Molecules. 2023 Dec 19;29(1):19. doi: 10.3390/molecules29010019.

DOI:10.3390/molecules29010019

PMID:38202602

原文链接:https://pmc.ncbi.nlm.nih.gov/articles/PMC10779886/

Abstract

We used the extreme gradient boosting (XGB) algorithm to predict the experimental solubility of chemical compounds in water and organic solvents and to select significant molecular descriptors. The accuracy of prediction of our forward stepwise top-importance XGB (FSTI-XGB) on curated solubility data sets in terms of RMSE was found to be 0.59-0.76 Log(S) for two water data sets, while for organic solvent data sets it was 0.69-0.79 Log(S) for the Methanol data set, 0.65-0.79 for the Ethanol data set, and 0.62-0.70 Log(S) for the Acetone data set. That was the first step. In the second step, we used uncurated and curated AquaSolDB data sets for applicability domain (AD) tests of Drugbank, PubChem, and COCONUT databases and determined that more than 95% of studied ca. 500,000 compounds were within the AD. In the third step, we applied conformal prediction to obtain narrow prediction intervals and we successfully validated them using test sets' true solubility values.
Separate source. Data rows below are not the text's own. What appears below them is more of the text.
/-- CRITICAL_TEMPERATURE of stack die: num is the temperature, at least 105 °C (R481). -/
def execCriticalTemperature (s : State) : Res :=
  let n := s.input.die
  let t := max s.input.num (105 * 16)
  let s := modDev s fun d => { d with temps := d.temps.set n.val t }
  .next (putThst 2 (platWrite s (0x100 + 2 * n.val) 2 t))

/-- POWER_REMOVED (R481). -/
def execPowerRemoved (s : State) : Res := .next (modDev s fun d => { d with powered := false })

/-! ## Boot (R474, R480) -/

/-- DEVNO_SUPPLY: the number stands from the next release of reset (R474); the boot ROM has not yet written it before stage 2
(log 12). -/
def execDevnoSupply (s : State) : Res :=
  let n := s.input.dev.val
  .next (modDev s fun d => { d with supplied := n, no := if d.boot ≤ 1 then n else d.no })

/-- Release of reset: everything but what reset does not reach: DEVNO, the boot ROM, the fuse map and its bindings, and
memory (log 2, log 12). -/
def releaseReset (s : State) : State :=
  let r := State.reset
  let die (n : Fin 8) : Stack := { Stack.reset n.val with badSlabs := (stackOf s n).badSlabs, badFes := (stackOf s n).badFes }
  { r with tick := s.tick, agenda := s.agenda, rom := s.rom, mem := s.mem, spm := s.spm, dies := Vector.ofFn die, dev := { r.dev with no := s.dev.supplied, supplied := s.dev.supplied } }

/-- What the ROM writes at the end of stage 2 (R473, R480). -/
def platformImage (s : State) : State :=
  let s := { s with mem := s.mem.filter fun e => !(decide (platformBase ≤ e.1) && decide (e.1 < platformBase + 65536)) }
  let s := platWrite (platWrite (platWrite (platWrite s 0 4 0x54414C50) 4 4 1) 8 1 s.dev.no) 0x18 4 2
  let s := platWrite (platWrite s 0x124 4 s.dev.pcap) 0x128 4 s.dev.clk
  let s := { s with mem := s.mem.writeBytes (platformBase + 0x100) (s.dev.temps.toList.flatMap (bytesOf 2)) }
  let s := platWrite (platWrite s 0x110 1 s.dev.thst) 0x120 4 s.dev.pwr
  (List.finRange 5).foldl (fun s p => writeEth p s) ((List.finRange 12).foldl (fun s p => writeLink p s) s)

/-- A stage of boot fails: BSTAT bit 31, and the core that runs it halts (R480). The bit is set whichever stage fails, though R480 lets
only stage 2 train the HBM that holds the block (DESIGN CHOICE; log 87). -/
def failStage (s : State) : State :=
  modCtx (platWrite s 0x18 4 (platRead s 0x18 4 % 2 ^ 31 + 2 ^ 31)) (.sys 0 0) fun x => { x with run := .halted }

/-- RESET: num = 0 releases reset (stage 1); num = 2–5 is that stage of boot, which system core 0 of stack 0 runs, unless an earlier one
has failed; good = false: it fails (R480). Stage 2 writes the platform block at its end, a later one BSTAT before it begins. -/
def execReset (s : State) : Res :=
  let k := s.input.num
  let good := s.input.good
  let ends (s : State) : Res := .next (if good then s else failStage s)
  if k = 0 then ends (releaseReset s)
  else if s.dev.boot + 1 ≠ k ∨ 5 < k ∨ (getCtx s (.sys 0 0)).run = .halted then .next s
  else
    let s := modDev s fun d => { d with boot := k }
    ends (if 2 < k then platWrite s 0x18 4 k else if good then platformImage s else s)

/-! ## Errors that codes and parity find (R429–R431) -/

/-- A register whose words have parity (R429), from its encoding in R484. -/
def parityReg (x : Nat) : Option RegName :=
  let n := x % 64
  match x / 256 with
  | 0 => some (.s (Fin.ofNat 32 n))
  | 1 => some (.a (Fin.ofNat 16 n))
  | 3 => some (.v (Fin.ofNat 32 n))
  | 4 => some (.m (Fin.ofNat 8 n))
  | 5 => some (.w (Fin.ofNat 8 n))
  | 8 => some (.b (Fin.ofNat 8 n))
  | _ => none

def addNat (x : Nat) (l : List Nat) : List Nat := if l.contains x then l else l ++ [x]

/-- Poison is created at an address: its class-13 event and its record, at the task's where a task holds it (R430, R442). -/
def poisonFound (at_ : Site) (task addr level : Nat) (s : State) : State :=
  logEntryAt 3 1 at_ task (bytesOf 8 addr ++ bytesOf 1 level ++ bytesOf 1 0) (countEvents none [13] s)

/-- The stack that holds a physical address. -/
def siteAt (s : State) (pa : Nat) : Site :=
  match placeOf s pa with
  | .nominal n _ | .raw n _ | .sump n _ => { stack := n.val }
  | _ => {}

/-- The core whose store holds the matter. -/
def coreSite (core : Nat) : Site := { stack := core / 48, clu := core / 4 }

/-- An error in what a code protects: corrected in place, with one class-8 event; or found, and marked (R429). -/
def codeFind (f : StoredFault) (found : State → State) (s : State) : Res :=
  match f with
  | .clean => .next s
  | .correctable => .next (countEvents none [8] s)
  | .uncorrectable => .next (found s)

/-- An error in what parity protects: the copy is dropped, with one class-9 event (R429). -/
def parityFind (f : StoredFault) (drop : State → State) (s : State) : Res :=
  if f = .clean then .next s else .next (countEvents none [9] (drop s))

/-- A line of committed memory becomes poisoned, in HBM or as a dirty line of the LLC (level 2). -/
def poisonLine (l level : Nat) (s : State) : State :=
  poisonFound (siteAt s (64 * l)) 0 (64 * l) level { s with poison := addNat l s.poison }

def poisonGranule (g : Nat) (s : State) : State :=
  poisonFound (coreSite (8 * g / coreBytes)) 0 (8 * g) 0 { s with spmPoison := addNat g s.spmPoison }

/-- The part of a held store that stands for scratchpad granule g becomes poisoned. -/
def poisonHeld (core g : Nat) (s : State) : State :=
  match (coreOf s core).stores.find? fun t => decide (spmKey (t.core, t.off) < 8 * g + 8) && decide (8 * g < spmKey (t.core, t.off) + t.size) with
  | some t => poisonFound (coreSite core) (getCtx s t.ctx).task (8 * g) 0 (modStore core t.id (fun t => { t with bad := addNat g t.bad }) s)
  | none => s

/-- Entry i of a core's side log has granule g of its data poisoned. -/
def poisonEntry (core i g : Nat) (s : State) : State :=
  match (coreOf s core).sidelog[i]? with
  | some e =>
    let all : List Nat := match e.op with
      | .store => e.bytes.map fun b => b.1
      | .reduce _ addr w _ => (List.range w).map (addr + ·)
    let hit := all.filter fun a => a / 8 = g
    match hit with
    | [] => s
    | a :: _ =>
      let key := keyOf (entryAcc core e) a s
      poisonFound (coreSite core) e.task key 0
        (modCore s core fun c => { c with sidelog := c.sidelog.modify i fun e => { e with bad := hit.foldl (fun l a => addNat a l) e.bad } })
  | none => s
With prediction intervals obtained in the last fourth step, we were able to estimate individual error margins and the accuracy class of the solubility prediction for molecules within the AD of three public databases. All that was possible without the knowledge of experimental database solubilities. We find these four steps novel because usually, solubility-related works only study the first step or the first two steps.

摘要

我们使用极端梯度提升（XGB）算法来预测化合物在水和有机溶剂中的实验溶解度，并选择重要的分子描述符。我们发现，对于两个水数据集，我们的前向逐步重要性最高的XGB（FSTI-XGB）在整理后的溶解度数据集上的预测均方根误差（RMSE）精度为0.59-0.76 Log(S)，而对于有机溶剂数据集，甲醇数据集的精度为0.69-0.79 Log(S)，乙醇数据集为0.65-0.79，丙酮数据集为0.62-0.70 Log(S)。这是第一步。第二步，我们使用未整理和整理后的AquaSolDB数据集对Drugbank、PubChem和COCONUT数据库进行适用域（AD）测试，确定在约500,000个研究化合物中，超过95%的化合物在适用域内。第三步，我们应用共形预测来获得狭窄的预测区间，并使用测试集的真实溶解度值成功地对其进行了验证。在第四步也是最后一步中，我们通过获得的预测区间，能够估计三个公共数据库适用域内分子的溶解度预测的个体误差范围和准确性等级。所有这些都是在不知道实验数据库溶解度的情况下实现的。我们发现这四个步骤具有创新性，因为通常与溶解度相关的工作只研究第一步或前两步。